»»

-- ==== Sys2Proof/Tests/Slice0.lean ====
section
/-! SUPPORT. Tests: ill-formed commands are refused, the manual's worked examples come out, and every statement's hypotheses are met. -/

open Sys2Proof Sys2Proof.Machine

namespace Sys2Proof.Tests

set_option maxRecDepth 50000
set_option linter.unusedVariables false
set_option Elab.async false

/-! ## States and operands -/

/-- The machine at reset. -/
def s0 : State := State.reset
/-- The timeline runs one entry of 10 ms in direction `dir`. -/
def sRun (dir : Nat) : State := wbit (wr s0 .tlPat [0] (4915200 + dir * 2 ^ 23)) .tlCtrl [] 0 true
/-- An event of a type in entry 4,095, at offset 1,000. -/
def sEvt (type target arg : Nat) : State :=
  wr (sRun 0) .tlEvt [4095] (1000 + 2 ^ 23 + type * 2 ^ 24 + target * 2 ^ 32 + arg * 2 ^ 40)
/-- The same in FDD. -/
def sFdd (type target arg : Nat) : State := wbit (sEvt type target arg) .tlPatternCfg [] 0 true
/-- Path 0's ADC rotates. -/
def sRot : State := State.setConv (k := 0) (x := { Conv.reset 0 with runs := some 7 }) { wbit s0 .adcCtrl [0, 0] 0 true with
                      cvt := { s0.cvt with sw := spPut InSwitch.reset s0.cvt.sw 0 ⟨.rxin, 0, 0⟩ } }
/-- Path 63 transmits. -/
def sTx : State := { s0 with tl := { s0.tl with path := spPut PathState.off s0.tl.path 63 .tx } }
/-- An estimate within every limit. -/
def est0 : SliceEst := ⟨0, 0, 0, 0, 0, 0, 0, -900, [], 0⟩
/-- A COMMIT of the operator at the next slot. -/
def job0 : CommitJob := ⟨.operator, .spi, 0, 1, 1, 0, 0, [], [], 0⟩
/-- Synthesiser `n` in a state. -/
def sSyn (n : Nat) (st : SynSt) : State := s0.setSyn n { Syn.reset with st := st }
/-- A hop to synthesiser 1 under way. -/
def sHop : State := { s0 with lo := { s0.lo with hop := some ⟨10, 1, 1⟩ } }
/-- Path 63 transmits carrier 7. -/
def sTx7 : State := sTx.setObj 0x2017 1 (.num 1)
/-- The same with the TX trunk locked. -/
def sTxOn : State := sTx7.setSyn 0 { Syn.reset with st := .locked }
/-- Path 63 in guard, with a list. -/
def sGuard : State := s0.setFe 63 { PathFe.reset with phase := .guard, lists := [1023] }
/-- Path 63 receives with a value of RXG_CTRL. -/
def sRxg (v : Nat) : State :=
  let s := { s0 with tl := { s0.tl with path := spPut PathState.off s0.tl.path 63 .rx } }
  wr s .rxgCtrl [7, 7] v
/-- PRACH extractor 3 on carrier 7. -/
def sPrach : State := (((sRun 1).setObj 0x4483 1 (.num 15)).setObj 0x4483 2 (.bytes [0, 0, 1, 0])).setObj 0x2017 1 (.num 2)
/-- An event that fires at the present tick. -/
def sNow (type target arg : Nat) : State := { sEvt type target arg with clk := { s0.clk with count := 1000 } }
/-- A downlink symbol of carrier 7 is armed. -/
def sArm : State :=
  { wbit (wf s0 .bfCcCfg [7] 47 32 0) .bfCcCfg [7] 0 true with
    objs := (s0.setObj 0x2017 1 (.num 1)).objs, bm := { s0.bm with arms := [⟨7, 0, 0, 0, 0, 1000⟩] } }
/-- An uplink symbol of carrier 7 is armed. -/
def sArmU : State :=
  { wbit s0 .bfCcCfg [7] 1 true with
    objs := (s0.setObj 0x2017 1 (.num 2)).objs, bm := { s0.bm with arms := [⟨7, 1, 0, 0, 0, 1000⟩] } }
/-- Path 63's predistortion unit. -/
def sDpd (x : Dpd) : State := s0.setDpd 63 x
/-- A job of firmware in slot 1. -/
def job1 : Job := ⟨1, 0, 7, 9, 1000, .firmware, 5, 0⟩
/-- A kernel of 64 bundles. -/
def ker1 : Kernel := ⟨0, 64, 1, 1, 0, 0, 8, 9, 10, 100, 0, 0, 0, 0, 0, 0xFF⟩
/-- Engine 17 runs a job. -/
def eng1 : Eng :=
  { Eng.reset with
    st := .running, job := some job1, kset := [(1, some ker1)], pc := 5, d := [(3, 0x7FFF8000), (5, 0x00038000), (4, 0x4000C000)],
    acc := [(1, ⟨0x123456789, -5⟩)], ctl := [(1, 0x10), (9, 8), (30, 0xA04)],
    flight := [⟨9, 3, .num 77, false, 3⟩, ⟨9, 94, .flags 8, false, 3⟩, ⟨9, 33, .acc ⟨5, 6⟩, true, 3⟩], issue := 8 }
/-- The device with that engine. -/
def sGe : State := s0.setEng 17 eng1
/-- The same, a store waiting in the bundle. -/
def sGeB : State := s0.setEng 17 { eng1 with bundle := { Bundle.empty with stores := [(1, 16, [1, 2, 3, 4])] } }
/-- A roll of kernels under way. -/
def sRoll (todo : List Nat) : State :=
  { s0.setEng 17 { eng1 with st := .idle, job := none } with ge := { (s0.setEng 17 { eng1 with st := .idle, job := none }).ge with roll := some ⟨5, todo, [], []⟩ } }
/-- Measurements of a window. -/
def meas0 : TopMeas := ⟨1, 2, 3, 4, 5, 300, 7, true, true, true⟩
/-- A top-note window in a guard. -/
def sTop : State :=
  { (sRun 2).setTop 63 { TopNote.reset with due := some (5, 1) } with
    lo := { s0.lo with syn := [(0, { Syn.reset with st := .locked })] } }
/-- The heart note is armed. -/
def sHeart (dir : Nat) : State := wf { sRun dir with lo := { s0.lo with syn := [(0, { Syn.reset with st := .locked })] }, ctl := { s0.ctl with fwRuns := true } } .calHrxStat [] 1 0 1
/-- A frame of message type `ty` on port 3. -/
def frm (ty : Nat) (body : List Byte) : LnkFrame :=
  ⟨3, 5, 64, true, true, true, 0xAEFE, beBytes 1 16 ++ beBytes 1 ty ++ beBytes 2 body.length ++ body⟩
/-- Port 3 is up; carrier 7 is tenant 3's. -/
def sLnk : State :=
  let s := (wbit s0 .lnkPortStat [3] 0 true).setObj 0x2017 2 (.num 3)
  { (s.setObj 0x2017 1 (.num 3)).setObj 0x2017 5 (.num 1) with straps := ⟨0, 255, 4⟩ }
/-- An uplink symbol of one stream waits. -/
def sUl (kind : Nat) : State :=
  { sLnk with lnk := { sLnk.lnk with ul := [(7, ⟨0, kind, [List.replicate 12 ⟨1, 2⟩], [[false]], [[5]], 0⟩)],
                                     prach := [(3, ⟨1, 3, [[⟨1, 1⟩]], [[false]], [], 0⟩)] } }
/-- An indication of tenant 3 unacknowledged. -/
def sInd (tries : Nat) : State := sLnk.setPort 3 { sLnk.port 3 with unacked := [⟨9, 1, 2, 3, false, 0, tries⟩], pending5 := [(9, 77)], queue := [(7, 8, 1, false)] }
/-- A lane move under way. -/
def sMove : State := { sLnk with lnk := { sLnk.lnk with moves := [⟨3, 7, 2, 8, 0, true, true⟩] } }
/-- Port 0 runs on the logical lane 7 alone, which is physical lane 7, with a spare. -/
def sLane : State :=
  setLaneState (setLaneState (wf (wf s0 .lnkLaneMap [] 31 28 7) .lnkPortCfg [0] 40 0 (1 + 7 * 8 + 2 ^ 40)) 7 1) 8 2
/-- The scrubber runs. -/
def sScrub : State := wbit s0 .memCtrl [] 0 true
/-- The 32 bytes of a descriptor that copies 16 bytes in bank 23, with both completions, the last of its batch. -/
def descBytes : List Byte :=
  leBytes 8 (sramBase + 23 * 0x80000 + 64 + 2 ^ 45 + 2 ^ 46 + 2 ^ 47 + 2 ^ 63) ++ leBytes 8 (sramBase + 23 * 0x80000 + 128) ++ leBytes 8 16 ++ leBytes 8 0
/-- Its fields. -/
def desc0 : Desc := descOf descBytes
/-- Ring 127 of the device is ACTIVE at that descriptor. -/
def sRing : State :=
  let s := wf (wr (wr s0 .dmaRingCfg [127] (1 + 4 * 2)) .dmaRingBase [127] (sramBase + 23 * 0x80000)) .dmaRingStat [127] 1 0 2
  sramPoke (sramPoke s (sramBase + 23 * 0x80000) descBytes) (sramBase + 23 * 0x80000 + 64) [1, 2, 3, 4, 5, 6, 7, 8, 9]
/-- Tenant 0's ring, whose descriptor lies where no partition of its own is. -/
def sRingBad : State := wf sRing .dmaRingCfg [127] 3 1 0
/-- A session of service over the SPI. -/
def ses0 : Session := ⟨.spi, 3, 7, 0x101, none, false, 0, none, [], 0⟩
/-- The device with a session. -/
def sSes (x : Session) : State := { s0 with diong := { s0.diong with sessions := [x] } }
/-- A frame of that session with a sequence number. -/
def hdr (seq : Nat) (last : Bool) : DHdr := ⟨.spi, 1, last, 7, seq, 3, 0, 0, List.replicate 16 0⟩
/-- A session of tenant 2 on port 2. -/
def ses2 : Session := ⟨.port 2, 0, 7, 0x101, none, false, 0, none, [], 0⟩
/-- The device with that session, the tenants' straps and tenant 2's key. -/
def sTen : State := { sSes ses2 with straps := ⟨0, 255, 4⟩, nv := { s0.nv with keys := [(5, 1, [7])] } }
/-- A frame of that session. -/
def hdr2 (op : Nat) (payload : List Byte) : DHdr :=
  ⟨.port 2, 1, false, 7, 0x102, 0, 7, 0x102, tagOf 0 [7] (frameBody_ 16 op 7 0x102 0 0 payload)⟩
/-- A subscription of object 0x1020 sub-index 4. -/
def sub0 : Subscription := ⟨0x1020, 4, 1, 10, 0, .num 0⟩
/-- A firing of source 130 at port 3. -/
def fir0 : Firing := ⟨130, 3, 0xFFFF, 5⟩
/-- Enables for it at every destination, the flag of destination 4 set. -/
def sFire : State :=
  let s := wr (wr (wr s0 .evtEn [3, 4] 0xFFFFFFFF) .evtEn [4, 4] 0xFFFFFFFF) .evtStk [4, 4] 4
  { s with straps := ⟨0, 255, 4⟩, evt := { s.evt with waiting := [fir0] } }
/-- A condition of source 74 with its flag set at tenant 3. -/
def sCease : State :=
  { wr s0 .evtStk [3, 2] (2 ^ 10) with evt := { s0.evt with cond := [(74, 1, 2), (36, 0, 0)] } }
/-- A settled power state, with a level. -/
def sPwr (st : Nat) : State := wf (wf s0 .pwrStat [] 2 0 st) .pwrStat [] 6 4 st
/-- A step of an entry runs. -/
def sEntry (k last : Nat) (r : PwrReq) : State :=
  { s0 with pwr := { s0.pwr with req := some r, step := k, last := last, accepted := 5 } }
/-- An exit runs from a level. -/
def sExit (l w : Nat) (idle : Bool) : State :=
  { sPwr l with pwr := { s0.pwr with exit := some w, linkIdle := idle, accepted := 5, lockSince := none } }
/-- Settled with wake source `src` enabled. -/
def sWake (st src : Nat) : State := wbit (sPwr st) .aonWakeEn [] src true
/-- SLOTGATE with a pattern of one uplink entry. -/
def sGate : State := { sRun 1 with regs := (wf (sRun 1) .pwrStat [] 2 0 1).regs }
/-- Channel 127: a GATE channel of amplifier 63 in group 5 with a slew, a pending code and SAFE and PINCH. -/
def sBias (slew : Nat) : State :=
  let s := wr (wr s0 .bdacChCfg [127] (5 + 8 + 63 * 32 + slew * 2 ^ 11 + 900 * 2 ^ 16 + 800 * 2 ^ 32)) .bdacChCode [127] (700 + 2 ^ 16 + 850 * 2 ^ 32)
  (wr s .bdacStat [] 3).setBias 127 { Bias.reset with hiZ := false }
/-- The same with its drain high. -/
def sDrain : State :=
  let s := wr (wr (sBias 0) .bdacDrnStat [] (2 ^ 63)) .bdacDrnReq [] (2 ^ 63)
  s.setBias 127 { Bias.reset with hiZ := false, lim := 6 }
/-- A fault of amplifier 63 latched. -/
def sFault : State := wr (sBias 0) .bdacDrnFault [] (2 ^ 63 + 1)
/-- Monitor 1 runs entry 15. -/
def sMon (e last : Nat) : State := wr (wr s0 .monCtrl [1] (1 + last * 2 ^ 16)) .monStat [1] (1 + e * 16)
/-- A fan output of role 1 with a duty. -/
def sFan : State := wr (wr s0 .thmPwmCfg [3] 1) .thmPwmDuty [3] (5 * 2 ^ 10)
/-- The debug level in force, with a session. -/
def sDbg (l : Nat) : State := { s0 with sec := { s0.sec with dbgLevel := l, session := some ⟨l, 1, 100, some (.spi, 7)⟩ } }
/-- A challenge stands. -/
def sChal : State := { s0 with sec := { s0.sec with chal := some (9, [1, 2, 3], 0) } }
/-- Every engine idle but a spare at 17. -/
def sPool : State :=
  ((List.range 17).foldl (fun s e => s.setEng e { Eng.reset with st := .idle }) s0).setEng 17 { Eng.reset with st := .spare }
/-- CTL_FW_STAT with a hand-over state and a standby state, pair 1 active with slot A. -/
def sHo (ho st : Nat) : State := { wr s0 .ctlFwStat [] (1 + st * 4 + ho * 32) with ctl := { s0.ctl with active := 1 } }
/-- A boot phase, pins high. -/
def sBoot (ph : Nat) : State := { setPhase s0 ph with boot := { s0.boot with pwrgood := true, nreset := true } }
/-- Nothing fails in a boot step. -/
def in0 (ref : Bool) : BootIn := ⟨[], [], [], [], ref, 750, []⟩
/-- OSC32 has qualified. -/
def sOsc : State := { s0 with boot := { s0.boot with rtcFrom := some 0 } }
/-- A write of two bytes of entry 1,023, and a read of eight. -/
def tx0 : Txn := ⟨1023, none, 100, 0x10, 0x55, [1, 2]⟩
/-- The read. -/
def rx0 : Txn := ⟨1023, none, 100, 0xF0, 0x55, []⟩
/-- Path 63 with a transaction on its bus. -/
def sBus (x : Txn) : State := sGuard.setFe 63 { sGuard.pathFe 63 with bus := some x }
/-- FEB in a bit time that goes well; none where its level does not matter. -/
def serLvl : SerBit → Option Bool
  | .drive b => some b
  | .ack _ => some false
  | _ => none
/-- Path 63 receives carrier 7. -/
def sFft : State :=
  (({ sRun 1 with tl := { (sRun 1).tl with path := spPut PathState.off s0.tl.path 63 .rx } } : State).setObj 0x2017 1 (.num 2)).setObj 0x2017 5 (.num 1)
/-- The timeline runs, and path 63 transmits. -/
def sRunTx : State := { sRun 0 with tl := { (sRun 0).tl with path := spPut PathState.off s0.tl.path 63 .tx } }
/-- Path 63 has transmitted for 5,000 ticks, every synthesiser locked. -/
def sWin : State := (List.range 4).foldl (fun s k => s.setSyn k { Syn.reset with st := .locked }) { sRunTx with clk := { s0.clk with count := 5000, elapsed := 5000 } }
/-- The same with nothing in flight. -/
def sGeF : State := s0.setEng 17 { eng1 with flight := [] }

««

**TASK GOAL:**
In the data above, start at the line that has "move under way. -/", stop after the line that has "def descBytes : List", and print every line in between exactly as it stands.

**WORKED SOLUTION:**
/-- A lane move under way. -/
def sMove : State := { sLnk with lnk := { sLnk.lnk with moves := [⟨3, 7, 2, 8, 0, true, true⟩] } }
/-- Port 0 runs on the logical lane 7 alone, which is physical lane 7, with a spare. -/
def sLane : State :=
  setLaneState (setLaneState (wf (wf s0 .lnkLaneMap [] 31 28 7) .lnkPortCfg [0] 40 0 (1 + 7 * 8 + 2 ^ 40)) 7 1) 8 2
/-- The scrubber runs. -/
def sScrub : State := wbit s0 .memCtrl [] 0 true
/-- The 32 bytes of a descriptor that copies 16 bytes in bank 23, with both completions, the last of its batch. -/
def descBytes : List Byte :=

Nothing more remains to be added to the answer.